Task goal: From the line bearing "1]⟩, -- HLT_PROG" down to the final line of the records below, give every line again exactly and add nothing.

### Records for processing ###

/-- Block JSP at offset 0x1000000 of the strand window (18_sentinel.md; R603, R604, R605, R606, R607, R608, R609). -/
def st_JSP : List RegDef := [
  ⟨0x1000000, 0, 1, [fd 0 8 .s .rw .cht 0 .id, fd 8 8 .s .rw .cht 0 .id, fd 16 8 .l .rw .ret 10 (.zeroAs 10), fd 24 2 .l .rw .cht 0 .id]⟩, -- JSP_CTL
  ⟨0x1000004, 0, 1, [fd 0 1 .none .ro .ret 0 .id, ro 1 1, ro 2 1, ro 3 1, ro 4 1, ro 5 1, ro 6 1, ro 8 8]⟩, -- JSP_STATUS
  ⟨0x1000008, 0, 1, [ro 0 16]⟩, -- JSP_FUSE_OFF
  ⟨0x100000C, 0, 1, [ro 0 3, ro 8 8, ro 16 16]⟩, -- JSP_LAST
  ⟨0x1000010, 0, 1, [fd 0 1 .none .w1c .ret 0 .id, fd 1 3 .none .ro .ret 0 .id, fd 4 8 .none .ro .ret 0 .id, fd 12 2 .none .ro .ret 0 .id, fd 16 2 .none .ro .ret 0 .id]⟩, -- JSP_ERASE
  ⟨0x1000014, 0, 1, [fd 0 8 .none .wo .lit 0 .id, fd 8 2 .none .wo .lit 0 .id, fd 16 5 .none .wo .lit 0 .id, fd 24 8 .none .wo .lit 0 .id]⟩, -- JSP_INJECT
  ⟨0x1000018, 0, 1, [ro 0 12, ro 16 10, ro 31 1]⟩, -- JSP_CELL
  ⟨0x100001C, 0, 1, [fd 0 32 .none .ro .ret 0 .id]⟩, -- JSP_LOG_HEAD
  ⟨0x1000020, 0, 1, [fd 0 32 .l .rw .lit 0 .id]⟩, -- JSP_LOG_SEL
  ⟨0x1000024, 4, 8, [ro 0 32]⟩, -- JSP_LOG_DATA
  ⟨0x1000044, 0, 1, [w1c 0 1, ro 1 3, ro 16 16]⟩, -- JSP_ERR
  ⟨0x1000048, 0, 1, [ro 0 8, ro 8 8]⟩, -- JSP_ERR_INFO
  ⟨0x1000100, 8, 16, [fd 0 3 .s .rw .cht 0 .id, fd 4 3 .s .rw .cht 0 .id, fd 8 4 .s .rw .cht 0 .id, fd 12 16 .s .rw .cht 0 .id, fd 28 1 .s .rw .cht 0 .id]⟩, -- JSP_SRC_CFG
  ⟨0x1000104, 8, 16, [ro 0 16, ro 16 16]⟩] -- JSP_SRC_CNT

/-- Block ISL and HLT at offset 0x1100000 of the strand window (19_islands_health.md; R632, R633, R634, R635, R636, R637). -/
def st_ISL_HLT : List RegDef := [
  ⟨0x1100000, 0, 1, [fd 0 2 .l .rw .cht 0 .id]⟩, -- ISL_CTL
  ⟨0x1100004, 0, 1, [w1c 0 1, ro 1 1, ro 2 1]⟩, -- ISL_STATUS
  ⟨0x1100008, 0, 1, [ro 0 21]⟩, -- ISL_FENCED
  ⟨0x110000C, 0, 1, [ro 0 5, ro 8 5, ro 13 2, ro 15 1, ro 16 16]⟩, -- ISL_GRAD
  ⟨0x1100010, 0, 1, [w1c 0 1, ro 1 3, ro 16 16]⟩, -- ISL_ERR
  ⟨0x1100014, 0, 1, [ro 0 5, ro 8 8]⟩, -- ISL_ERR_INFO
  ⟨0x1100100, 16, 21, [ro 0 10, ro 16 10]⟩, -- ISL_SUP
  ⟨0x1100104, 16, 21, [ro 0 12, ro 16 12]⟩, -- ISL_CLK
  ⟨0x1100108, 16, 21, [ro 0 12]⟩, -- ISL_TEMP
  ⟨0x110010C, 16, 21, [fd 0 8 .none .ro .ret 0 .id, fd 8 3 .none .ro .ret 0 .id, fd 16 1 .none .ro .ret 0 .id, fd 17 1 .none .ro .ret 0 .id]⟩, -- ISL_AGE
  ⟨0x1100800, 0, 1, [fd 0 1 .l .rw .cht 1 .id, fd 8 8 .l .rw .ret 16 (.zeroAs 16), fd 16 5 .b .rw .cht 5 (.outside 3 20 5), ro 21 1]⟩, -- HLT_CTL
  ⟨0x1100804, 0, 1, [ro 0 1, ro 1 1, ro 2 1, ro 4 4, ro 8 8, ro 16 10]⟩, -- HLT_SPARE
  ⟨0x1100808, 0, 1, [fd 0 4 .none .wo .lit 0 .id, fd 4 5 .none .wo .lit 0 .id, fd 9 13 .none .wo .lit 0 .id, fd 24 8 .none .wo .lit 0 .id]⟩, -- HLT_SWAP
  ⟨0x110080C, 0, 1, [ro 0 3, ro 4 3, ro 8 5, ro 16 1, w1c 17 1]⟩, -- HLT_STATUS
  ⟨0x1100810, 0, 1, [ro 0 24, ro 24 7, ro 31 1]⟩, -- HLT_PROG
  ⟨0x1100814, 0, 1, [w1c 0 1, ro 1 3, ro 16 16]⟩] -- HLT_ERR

###

Completed exercise:
  ⟨0x1100810, 0, 1, [ro 0 24, ro 24 7, ro 31 1]⟩, -- HLT_PROG
  ⟨0x1100814, 0, 1, [w1c 0 1, ro 1 3, ro 16 16]⟩] -- HLT_ERR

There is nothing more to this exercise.